Эта решимость сопутствовала ему на протяжении всей шахматной карьеры — карьеры, в которой блестящие взлеты перемежались с тяжелыми падениями. Спустя годы, будучи уже гроссмейстером экстракласса, Тимман после проигрыша полуфинального матча претендентов Юсупову напишет: «В 1985 году я достиг высот, которые раньше казались недостижимыми. Внезапный конец не означает, что это предел моих возможностей. Даже если я должен буду в деревянной бочке преодолеть ревущий водопад и внизу меня будут ждать вооруженные до зубов туземцы, я буду продолжать борьбу». И он продолжал борьбу, вновь и вновь играя в соревнованиях на первенство мира.
Перечисление успехов Тиммана за все эти годы заняло бы не одну страницу, да и не окончена еще его карьера. Девятикратный чемпион Голландии, победитель многих элитных турниров, постоянный участник матчей претендентов, Ян Тимман в середине 80-х считался сильнейшим шахматистом Запада и занимал вторую строчку в мировом рейтинг-листе.
Воспитанный на партиях Ботвинника, сам он считает идеальным стиль другого чемпиона мира — Смыслова: оригинальная стратегическая линия, ясность в игре и виртуозное ведение эндшпиля. Все эти качества во многом характерны и для него самого. Но все же главным в его партиях является динамика, он мгновенно реагирует на перемену обстановки на доске, и не случайно Карпов назвал его большим мастером контратаки, игры на перехват инициативы, которую Тимман чувствует очень тонко.

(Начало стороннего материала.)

-- ==== Sys2Proof/Machine/Barrow.lean ====
section
/-!
DEFINITION. The barrow engines: command blocks, endpoints, encrypted streams, the second tier, and the life of an operation (R33, R47 to R49, R107 to R113, R258, R262, R470).
-/
namespace Sys2Proof.Machine

/-! ## Blocks and endpoints (R108, R109) -/

/-- An endpoint (R109). -/
structure Endpoint where
  addr : Nat
  spec : Nat
  deriving DecidableEq, Repr

/-- KIND of an endpoint. -/
def Endpoint.kind (e : Endpoint) : Nat := bits e.spec 63 60
/-- KEY of a physical endpoint. -/
def Endpoint.key (e : Endpoint) : Nat := bits e.spec 59 52
/-- STRM of an endpoint. -/
def Endpoint.strm (e : Endpoint) : Nat := bits e.spec 51 48
/-- PKG of a pod endpoint. -/
def Endpoint.pkg (e : Endpoint) : Nat := bits e.spec 47 38
/-- WIN of a pod endpoint. -/
def Endpoint.win (e : Endpoint) : Nat := bits e.spec 37 30
/-- The endpoint is in the tier or at a peer. -/
def Endpoint.far (e : Endpoint) : Bool := decide (2 ≤ e.kind)

/-- Source of an operation. -/
def BarrowOp.src (o : BarrowOp) : Endpoint := { addr := field o.block 0 8, spec := field o.block 8 8 }
/-- Destination of an operation. -/
def BarrowOp.dst (o : BarrowOp) : Endpoint := { addr := field o.block 16 8, spec := field o.block 24 8 }
/-- LEN. -/
def BarrowOp.len (o : BarrowOp) : Nat := field o.block 0x20 8
/-- BCTL. -/
def BarrowOp.ctl (o : BarrowOp) : Nat := field o.block 0x30 8
/-- The endpoints that the operation uses; BFILL ignores SRC (R108). -/
def BarrowOp.ends (o : BarrowOp) : List Endpoint := if o.fill then [o.dst] else [o.src, o.dst]

/-- A block that R110 refuses with detail "block". (log 34) -/
def BarrowOp.badBlock (o : BarrowOp) (host : Bool) : Bool :=
  bits o.ctl 63 14 != 0 || bits o.ctl 3 2 != 0 || bits o.ctl 1 0 != (if o.fill then 1 else 0) || o.len == 0 || decide (2 ^ 44 < o.len)
    || (o.ends.any fun e => decide (4 ≤ e.kind) || bits e.spec 29 0 != 0)
    || (!o.fill && o.src.far && o.dst.far) || (host && o.ctl.testBit 12)

/-- A stream of a slice. -/
def State.stream (s : State) (sl j : Nat) : Stream := Tab.get (s.slice sl).streams j {}

/-- An endpoint that R110 refuses with detail "range". (log 34) -/
def State.badRange (s : State) (sl part : Nat) (o : BarrowOp) (e : Endpoint) : Bool :=
  (e.kind == 2 && (e.addr % 4096 != 0 || o.len % 4096 != 0 || decide (2 ^ 30 * (s.part part).tierGb < e.addr + o.len)))
    || (e.far && (s.stream sl e.strm).current.isNone && (s.stream sl e.strm).pending.isNone)

/-! ## Streams (R47, R48) -/

/-- The pending key takes over: the current key is retired (R48). -/
def Stream.rotate (x : Stream) : Stream :=
  match x.pending with
  | some p => { x with retired := x.current, current := some { p with used := 0, first := x.i }, pending := none, stop := false }
  | none => x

По стилю и манере игры Ян похож на своего сверстника — Рафика Ваганяна, только в чем-то был жестче, строже, профессиональнее, чем тот; достаточно сказать, что Тимман выиграл у Ваганяна первые семь партий. С другим своим одногодком - Карповым - Тимман провел за доской сотни часов, и, хотя общий счет явно не в его пользу, он выиграл у своего именитого соперника десять партий.
Все эти годы Тимман рассматривался в Голландии как преемник Эйве, и в 1979 году был учрежден специальный комитет Тиммана, который должен был помочь Яну в борьбе на первенство мира. Одним из его основателей явился Эйве: он хорошо помнил, как аналогичный комитет когда-то помог ему самому. Увы, комитет Тиммана просуществовал недолго: в 1980 году умер один из его членов — Валинг Дейкстра, а на следующий год и Макс Эйве.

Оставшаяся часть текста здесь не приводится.